▸ AIM OF THE EXERCISE
The result should be every line in the material below containing the string "element".
:: TASK INPUT
-- ==== Sys2Proof/Machine/PoolCode.lean ====
section
/-!
DEFINITION. The pool's symbol code (R183): each byte lane of a 64-byte stripe is a codeword of 16 data symbols and two check symbols over
GF(2^8). Memory holds the symbols as they were written, `Core.upsets` what has since been added to them.
-/
namespace Sys2Proof.Machine

/-- Twice an element of GF(2^8) under 0x11D. -/
def gfDouble (a : Nat) : Nat := if a < 128 then 2 * a else Nat.xor (2 * a) 0x11D

/-- A product in GF(2^8), by the low `n` bits of the second factor. -/
def gfMulBits (a b : Nat) : Nat → Nat
  | 0 => 0
  | n + 1 => Nat.xor (if b % 2 = 1 then a else 0) (gfMulBits (gfDouble a) (b / 2) n)
def gfMul (a b : Nat) : Nat := gfMulBits a b 8

/-- The inverse of an element other than 0. -/
def gfInv (a : Nat) : Nat := ((span 1 255).find? fun b => gfMul a b == 1).getD 0

/-- The locator of a bank's symbol: 2 to its degree. Bank 0 has the highest degree, 17, and the check banks 16 and 17 have degrees 1 and
0 (log entry 56). -/
def bankLocator (bank : Nat) : Nat := (span 0 (17 - bank)).foldl (fun a _ => gfDouble a) 1

/-- The wrong symbols of a codeword, one value for each of the 18 banks. -/
def symbolErrors (l : List (Nat × Nat)) : List Nat :=
  (span 0 18).map fun b => l.foldl (fun a e => if e.1 = b then Nat.xor a (e.2 % 256) else a) 0

/-- The two syndromes of the generator (x − 1)(x − 2). -/
def syndromes (errs : List Nat) : Nat × Nat :=
  (errs.foldl Nat.xor 0, (errs.zipIdx.map fun e => gfMul e.1 (bankLocator e.2)).foldl Nat.xor 0)

/-- What a decode adds to the symbols, bank by bank, given the banks known to have failed: none where it cannot correct the codeword. -/
def decodeSymbols (known : List Nat) (s : Nat × Nat) : Option (List (Nat × Nat)) :=
  if s = (0, 0) then some []
  else match known with
    | [a, b] =>
      let (la, lb) := (bankLocator a, bankLocator b)
      let ea := gfMul (Nat.xor s.2 (gfMul s.1 lb)) (gfInv (Nat.xor la lb))
      some [(a, ea), (b, Nat.xor s.1 ea)]
    | _ => ((span 0 18).find? fun b => s.1 != 0 && gfMul s.1 (bankLocator b) == s.2).map fun b => [(b, s.1)]

/-- The banks of a core's pool that are served from their code: those that have failed, and those under test (R281). -/
def State.codedBanks (s : State) (core : Nat) : List Nat :=
  (span 0 18).filter fun b => (s.core core).banksFailed.contains b || s.testing.contains (.poolBank core b)

/-- A unit's error is reported to the steward. -/
def State.reportError (s : State) (u : UnitName) (corrected : Bool) : State := { s with reports := s.reports ++ [.error u corrected] }

/-- Decodes the codeword of a pool byte, where symbols of it have changed: the data it then holds, a report for each symbol corrected, or
a poisoned stripe. -/
def State.settleByte (s : State) (core off : Nat) : State :=
  let key := off / 64 * 4 + off % 4
  match mfind key (s.core core).upsets with
  | none => s
  | some l =>
    let errs := symbolErrors l
    let s1 := s.modCore core fun k => { k with upsets := mdel key k.upsets }
    match decodeSymbols (s.codedBanks core) (syndromes errs) with
    | none => (s1.setPoison (scratchPa core off) true).reportError (.poolBank core ((errs.findIdx? (· ≠ 0)).getD 0)) false
    | some fix =>
      let left := (span 0 16).filterMap fun b =>
        let e := fix.foldl (fun a f => if f.1 = b then Nat.xor a f.2 else a) (errs.getD b 0)
        if e = 0 then none else some (scratchPa core (off / 64 * 64 + 4 * b + off % 4), e)
      let s2 := left.foldl (fun (s : State) e => s.setByte e.1 (s.byte e.1 ^^^ BitVec.ofNat 8 e.2)) s1
      fix.foldl (fun s f => s.reportError (.poolBank core f.1) true) s2

/-- Decodes what an access of `size` bytes at a physical address reads. -/
def State.settle (s : State) (pa size : Nat) : State :=
  match area pa with
  | .scratch c o => if (s.core c).upsets.isEmpty then s else (span o size).foldl (fun s o => s.settleByte c o) s
  | _ => s

/-- Whole stripes are written anew: what had changed of their codewords is gone. -/
def Core.rewritten (k : Core) (off size : Nat) : Core :=
  { k with upsets := k.upsets.filter fun e => !(decide (off / 64 ≤ e.1 / 4) && decide (e.1 / 4 < (off + size) / 64)) }

/-- Decodes every codeword of a core's pool. -/
def State.settleAll (s : State) (core : Nat) : State :=
  (s.core core).upsets.foldl (fun s e => s.settleByte core (e.1 / 4 * 64 + e.1 % 4)) s

/-- Symbols of a codeword change. -/
def State.upset (s : State) (core stripe lane : Nat) (wrong : List (Nat × Nat)) : State :=
  s.modCore core fun k => { k with upsets := mupd [] (4 * stripe + lane % 4) (· ++ wrong) k.upsets }

end Sys2Proof.Machine
end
::::
▸ TASK RESPONSE
/-- Twice an element of GF(2^8) under 0x11D. -/
/-- The inverse of an element other than 0. -/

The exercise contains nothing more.